An Algorithm for Finding Fraudulent Images

Konrad Kording, a professor in Penn’s department of bioengineering and a Penn Integrates Knowledge (PIK) Professor, and colleagues have a new technique for identifying fraudulent scientific papers by spotting reused images. Rather than scrap a failed study, for example, a researcher might attempt to pass off images from a different experiment to give the false impression that their own was a success.

Dr. Kording, who also has an appointment in the department of neuroscience in Penn’s Perelman School of Medicine, and his collaborators developed an algorithm that can compare images across journal articles and detect such replicas, even if the image has been resized, rotated or cropped. They describe their technique in a paper, Bioscience-scale automated detection of figure element reuse, which was recently published on the bioRxiv preprint server.

“Any fraudulent paper damages science,” Dr. Kording says. “In biology, many times fraud is detected when someone looks at a few papers and says, ‘Hey, these images look a little similar.’ We reckoned we could make an algorithm that does the same thing.”
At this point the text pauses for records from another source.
-- ==== Sys2Proof/Proofs/Invariant.lean ====
section
/-! PROOF. The invariant of the machine: it holds at reset, every turn keeps it, and with it the engine never stops. -/

namespace Sys2Proof.Proofs

open Sys2Proof.Machine Sys2Proof.Safety Sys2Proof.Laws

/-- Settles O57, clause by clause. -/
theorem resetStateMeetsTheInvariant : Obligations.ResetStateMeetsTheInvariant where
  cfg := rfl
  mem := reset_mem_wf
  ram := fun _ hc => absurd hc List.not_mem_nil
  lock := rfl
  outLen := Nat.zero_le _
  busyCommand := nofun
  busyFlags := nofun
  rst := nofun
  ks := by decide
  schedule := List.length_replicate
  paddedKey := List.length_replicate

/-! ## The memory -/

theorem inRam_ramAddr {cap i : Nat} (w : Window) (hcap : cap ≤ 0x10000) (hi : i < cap) :
    inRam cap (ramAddr w i) = true := by
  rw [inRam, windowAt_ramAddr w i (by omega)]
  simpa [ramAddr] using hi

/-- Writing bytes below the capacity of a RAM adds no cell outside the RAMs. -/
theorem inRam_of_mem_memWriteBytes {cap o : Nat} {m : Memory} {w : Window} {bs : List Byte} (hcap : cap ≤ 0x10000)
    (hlen : o + bs.length ≤ cap) (hm : ∀ c ∈ m, inRam cap c.1 = true) :
    ∀ c ∈ memWriteBytes m (ramAddr w o) bs, inRam cap c.1 = true := by
  intro c hc
  obtain ⟨hlo, hhi⟩ | hc := mem_memWriteBytes hc
  · have hbase : ramAddr w o = windowBase w + o := rfl
    have haddr : c.1 = ramAddr w (c.1 - windowBase w) := by rw [ramAddr]; omega
    rw [haddr]
    exact inRam_ramAddr w hcap (by omega)
  · exact hm c hc

theorem inv_ramWrite {s : State} (h : Inv s) {w : Window} {o : Nat} {bs : List Byte}
    (hlen : o + bs.length ≤ s.cfg.bufCap) : Inv (ramWrite w o bs s) :=
  { h with
    mem := memWriteBytes_wf bs _ h.mem
    ram := inRam_of_mem_memWriteBytes (bufCap_le_of_wf h.cfg).2 hlen h.ram }

/-! ## The turns that end idle -/

/-- A completed, rejected or reset command leaves the engine idle, with no more than bytes of OUT written. -/
theorem inv_of_idle {s t : State} (h : Inv s) (hcfg : t.cfg = s.cfg) (hbusy : t.busy = false) (hlock : t.lock = false)
    (hlen : t.outLen.toNat ≤ s.cfg.bufCap) (hks : t.ks.length ≤ s.ks.length)
    (heng : ∃ d d', t.eng = engineIdle d d')
    (hmem : ∃ bs, t.mem = memWriteBytes s.mem (ramAddr .out 0) bs ∧ bs.length ≤ s.cfg.bufCap) : Inv t := by
  obtain ⟨d, d', heng⟩ := heng
  obtain ⟨bs, hmem, hbs⟩ := hmem
  have hout : Inv (ramWrite .out 0 bs s) := inv_ramWrite h (by omega)
  exact
    { cfg := hcfg ▸ h.cfg
      mem := hmem ▸ hout.mem
      ram := by rw [hmem, hcfg]; exact hout.ram
      lock := hlock
      outLen := hcfg ▸ hlen
      busyCommand := fun hb => absurd hb (Bool.eq_false_iff.1 hbusy)
      busyFlags := fun hb => absurd hb (Bool.eq_false_iff.1 hbusy)
      rst := fun _ => hbusy
      ks := by rw [hcfg]; exact hks.trans_lt h.ks
      schedule := by rw [heng, engineIdle_w_length]
      paddedKey := by rw [heng, engineIdle_kp_length] }

theorem inv_completeError {s s' : State} (h : Inv s) (code : ErrCode) (hcfg : s'.cfg = s.cfg) (hmem : s'.mem = s.mem)
    (hks : s'.ks = s.ks) : Inv (completeError code s') :=
  inv_of_idle h hcfg rfl rfl (Nat.zero_le _) (by simp [hks]) ⟨_, _, rfl⟩ ⟨[], hmem, Nat.zero_le _⟩

theorem inv_delivered {s s' : State} (h : Inv s) {bs : List Byte} {len : Word} (hcfg : s'.cfg = s.cfg)
    (hmem : s'.mem = s.mem) (hlock : s'.lock = false) (hks : s'.ks.length ≤ s.ks.length)
    (hbs : bs.length ≤ s.cfg.bufCap) (hlen : len.toNat ≤ s.cfg.bufCap) : Inv (completeOk (deliver bs len s')) :=
  inv_of_idle h hcfg rfl hlock hlen hks ⟨_, _, rfl⟩ ⟨bs, by rw [completeOk_mem, deliver_mem, hmem], hbs⟩

/-- Every command keeps the invariant. -/
theorem exec_keeps_inv {i : Instr} {s t : State} (h : Inv s) (hexec : exec i s = .next t) : Inv t := by
  obtain ⟨hcap, -⟩ := bufCap_le_of_wf h.cfg
  rcases exec_cases i s t hexec with ⟨code, s', -, f, hks, rfl, -⟩ | ⟨-, rfl⟩ | ⟨-, e, rfl⟩ | ⟨-, hn, hk, rfl⟩ |
    ⟨b, s', -, hn, hm, f, hks, -, hlock, rfl⟩
  case inl => exact inv_completeError h code f.cfg f.mem hks
  case inr.inl => exact inv_of_idle h rfl rfl h.lock h.outLen le_rfl ⟨_, _, rfl⟩ ⟨[], rfl, Nat.zero_le _⟩
  case inr.inr.inl =>
    have hser : (ser e.h).length ≤ s.cfg.bufCap := by rw [ser_length]; omega
    have hlen : (32 : Word).toNat ≤ s.cfg.bufCap := show 32 ≤ _ by omega
    exact inv_delivered (s' := { s with eng := e }) h rfl rfl h.lock le_rfl hser hlen
  case inr.inr.inr.inl =>
    exact inv_delivered h rfl rfl h.lock le_rfl (by simpa [hk] using hn) hn
  case inr.inr.inr.inr =>
    have hshrinks : s'.ks.length ≤ s.ks.length := by
      rw [hks]; split <;> simp
    refine inv_delivered h f.cfg f.mem hlock hshrinks ?_ hn
    rw [xorZip_length, msgBytes_length]
    omega

/-! ## Reset and power-on -/

theorem outAtRisk_le_bufCap (s : State) : outAtRisk s ≤ s.cfg.bufCap := by
  unfold outAtRisk
  split <;> omega

theorem freeBytes_length (d n : Nat) : (freeBytes d n).length = n := by simp [freeBytes]

/-- A reset leaves the key store, or an initial part of it (R237, R295). -/
theorem ksAfterReset_eq_take (s : State) : ∃ n, ksAfterReset s = s.ks.take n := by
  unfold ksAfterReset
  split
  · exact ⟨_, rfl⟩
  · exact ⟨s.ks.length, s.ks.take_length.symm⟩

theorem inv_resetBlock {s : State} (h : Inv s) : Inv (resetBlock s) := by
  have hks : (ksAfterReset s).length ≤ s.ks.length := by
    obtain ⟨n, hn⟩ := ksAfterReset_eq_take s
    rw [hn, List.length_take]
    omega
  refine inv_of_idle h rfl rfl rfl (Nat.zero_le _) hks ⟨_, _, rfl⟩ ⟨_, rfl, ?_⟩
  rw [freeBytes_length]
  exact outAtRisk_le_bufCap s

theorem inv_powerOn {s : State} (h : Inv s) : Inv (powerOn s) :=
  { inv_resetBlock h with
    mem := List.Pairwise.nil
    ram := fun _ hc => absurd hc List.not_mem_nil
    rst := nofun
    busyCommand := nofun }

theorem inv_setRst {s : State} (h : Inv s) (level : Bool) : Inv (setRst level s) := by
  cases level with
  | false => exact { h with rst := nofun }
  | true => exact { inv_resetBlock h with rst := fun _ => rfl, busyCommand := nofun }

/-! ## The bus turn -/

/-- Outside reset, a CMD write while idle keeps the invariant: a valid word comes with a latched command. -/
theorem inv_presentCommand {s : State} (h : Inv s) (hrst : s.rst = false) (v : Word) : Inv (presentCommand v s) := by
  cases hd : decode v with
  | instr i =>
    have hcommand := inProgress_presentCommand hd s
    rw [presentCommand_of_instr hd] at hcommand ⊢
    exact
      { h with
        busyCommand := fun _ => by rw [hcommand]; rfl
        busyFlags := fun _ => ⟨rfl, rfl, rfl⟩
        rst := fun hr => absurd (hr : s.rst = true) (Bool.eq_false_iff.1 hrst) }
  | illegal e =>
    rw [presentCommand_of_illegal hd]
    exact inv_completeError h .illegalCmd rfl rfl rfl

theorem lt_bufCap_of_locate_byte {cap a size o : Nat} {w : Window} (h : locate cap a size = some (.byte w o)) :
    o < cap := by
  obtain ⟨r, hr, -⟩ | ⟨w', o', -, -, ⟨ht, -, ho⟩ | ⟨ht, -⟩⟩ := locate_eq_some h
  · cases hr
  · cases ht; exact ho
  · cases ht

theorem le_bufCap_of_locate_word {cap a size o : Nat} {w : Window} (h : locate cap a size = some (.word w o)) :
    o + 4 ≤ cap := by
  obtain ⟨r, hr, -⟩ | ⟨w', o', -, -, ⟨ht, -⟩ | ⟨ht, -, -, ho⟩⟩ := locate_eq_some h
  · cases hr
  · cases ht
  · cases ht; exact ho

/-- A located write keeps the invariant: its bytes lie below the capacity. -/
theorem inv_writeTarget {s : State} (h : Inv s) (hrst : s.rst = false) {a size : Nat} {tgt : Target}
    (hloc : locate s.cfg.bufCap a size = some tgt) (v : Word) : Inv (writeTarget tgt v s) := by
  rcases writeTarget_cases tgt v s with ⟨-, -, hw⟩ | ⟨ml, kl, ov, hw, -⟩ | ⟨w, o, bs, -, hw, -, hbytes⟩
  · exact hw ▸ inv_presentCommand h hrst v
  · exact hw ▸ { h with }
  · rw [hw]
    refine inv_ramWrite h ?_
    obtain ⟨rfl, rfl⟩ | ⟨rfl, rfl⟩ := hbytes
    · exact lt_bufCap_of_locate_byte hloc
    · exact le_bufCap_of_locate_word hloc

theorem inv_busTxn {s : State} (h : Inv s) (hrst : s.rst = false) (x : Txn) : Inv (busTxn x s) := by
  rcases busTxn_cases x s with ⟨d, r, ht⟩ | ⟨tgt, hloc, ⟨-, e, k, d, r, ht⟩ | ⟨-, d, r, ht⟩⟩
  · exact ht ▸ { h with }
  · exact ht ▸ { h with }
  · exact ht ▸ { inv_writeTarget h hrst hloc x.wdata with }

/-! ## Every step -/

theorem inv_agenda {s : State} (h : Inv s) (rest : List Event) : Inv { s with agenda := rest } := { h with }

/-- Settles O58, turn by turn. -/
theorem everyStepKeepsTheInvariant : Obligations.EveryStepKeepsTheInvariant := by
  unfold Obligations.EveryStepKeepsTheInvariant
  intro s t h hstep
  rcases step_cases s t hstep with ⟨s0, hs0, hturn⟩ | ⟨x, rest, -, hrst, rfl⟩ | ⟨l, rest, -, rfl⟩ | ⟨rest, -, rfl⟩ |
    ⟨b, rest, -, -, -, hsize, rfl⟩
  case inl =>
    have h0 : Inv s0 := by
      obtain ⟨-, rfl⟩ | ⟨rest, -, rfl⟩ := hs0
      · exact h
      · exact inv_agenda h rest
    obtain ⟨-, rfl⟩ | ⟨-, i, -, hexec⟩ := hturn
    · exact h0
    · exact exec_keeps_inv h0 hexec
  case inr.inl => exact inv_busTxn (inv_agenda h rest) hrst x
  case inr.inr.inl => exact inv_setRst (inv_agenda h rest) l
  case inr.inr.inr.inl => exact inv_powerOn (inv_agenda h rest)
  case inr.inr.inr.inr => exact { h with ks := hsize }

/-! ## Progress -/

theorem engineTurn_ne_stop {s : State} (h : Inv s) : ∃ t, engineTurn s = .next t := by
  cases hb : s.busy with
  | false => exact ⟨s, engineTurn_of_idle hb⟩
  | true =>
    obtain ⟨i, hi⟩ := Option.isSome_iff_exists.1 (h.busyCommand hb)
    rw [engineTurn_of_inProgress hi]
    exact exec_ne_stop i s

theorem placeKeyFile_of_idle {s : State} {bytes : List Byte} (hb : s.busy = false) (hl : s.lock = false)
    (hsize : bytes.length < 2 ^ s.cfg.ksWidth) : placeKeyFile bytes s = .next { s with ks := bytes } := by
  simp [placeKeyFile, hb, hl, keyFileOk, hsize]

/-- Settles O59: of the turns, the bus's and the key file's alone can stop, and the premises rule that out. -/
theorem soundStatesStopOnlyOutsideTheSpec : Obligations.SoundStatesStopOnlyOutsideTheSpec := by
  unfold Obligations.SoundStatesStopOnlyOutsideTheSpec
  intro s h hbus hkey
  cases hagenda : s.agenda with
  | nil => rw [step_of_agenda_nil hagenda]; exact engineTurn_ne_stop h
  | cons ev rest =>
    rw [step_of_agenda_cons hagenda]
    cases ev with
    | bus x => exact ⟨_, busTurn_of_running (s := { s with agenda := rest }) (hbus x rest hagenda) x⟩
    | engine => exact engineTurn_ne_stop (inv_agenda h rest)
    | rst level => exact ⟨_, rfl⟩
    | powerOn => exact ⟨_, rfl⟩
    | keyFile bytes =>
      obtain ⟨hb, hsize⟩ := hkey bytes rest hagenda
      exact ⟨_, placeKeyFile_of_idle hb h.lock hsize⟩

end Sys2Proof.Proofs
end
“Science depends on building upon other people’s work,” adds Daniel Acuna, lead author on the paper, and a student in Dr. Kording’s lab at Northwestern University at the time the study was conducted. “If you cannot trust other people’s work, the scientific process collapses and, worse, the general public loses trust in us. Some websites were doing this, anonymously, but at a painstakingly slow rate.”

Dr. Kording says he and his collaborators are now thinking of licensing out the algorithm to academic journals, but first need to consider some ethical questions. While the algorithm could potentially pick out phony results, it could also generate false accusations if an image reuse was simply a mistake.

“We can detect fraud at scale,” Dr. Kording says, “but there can be things that look like fraud that are not.”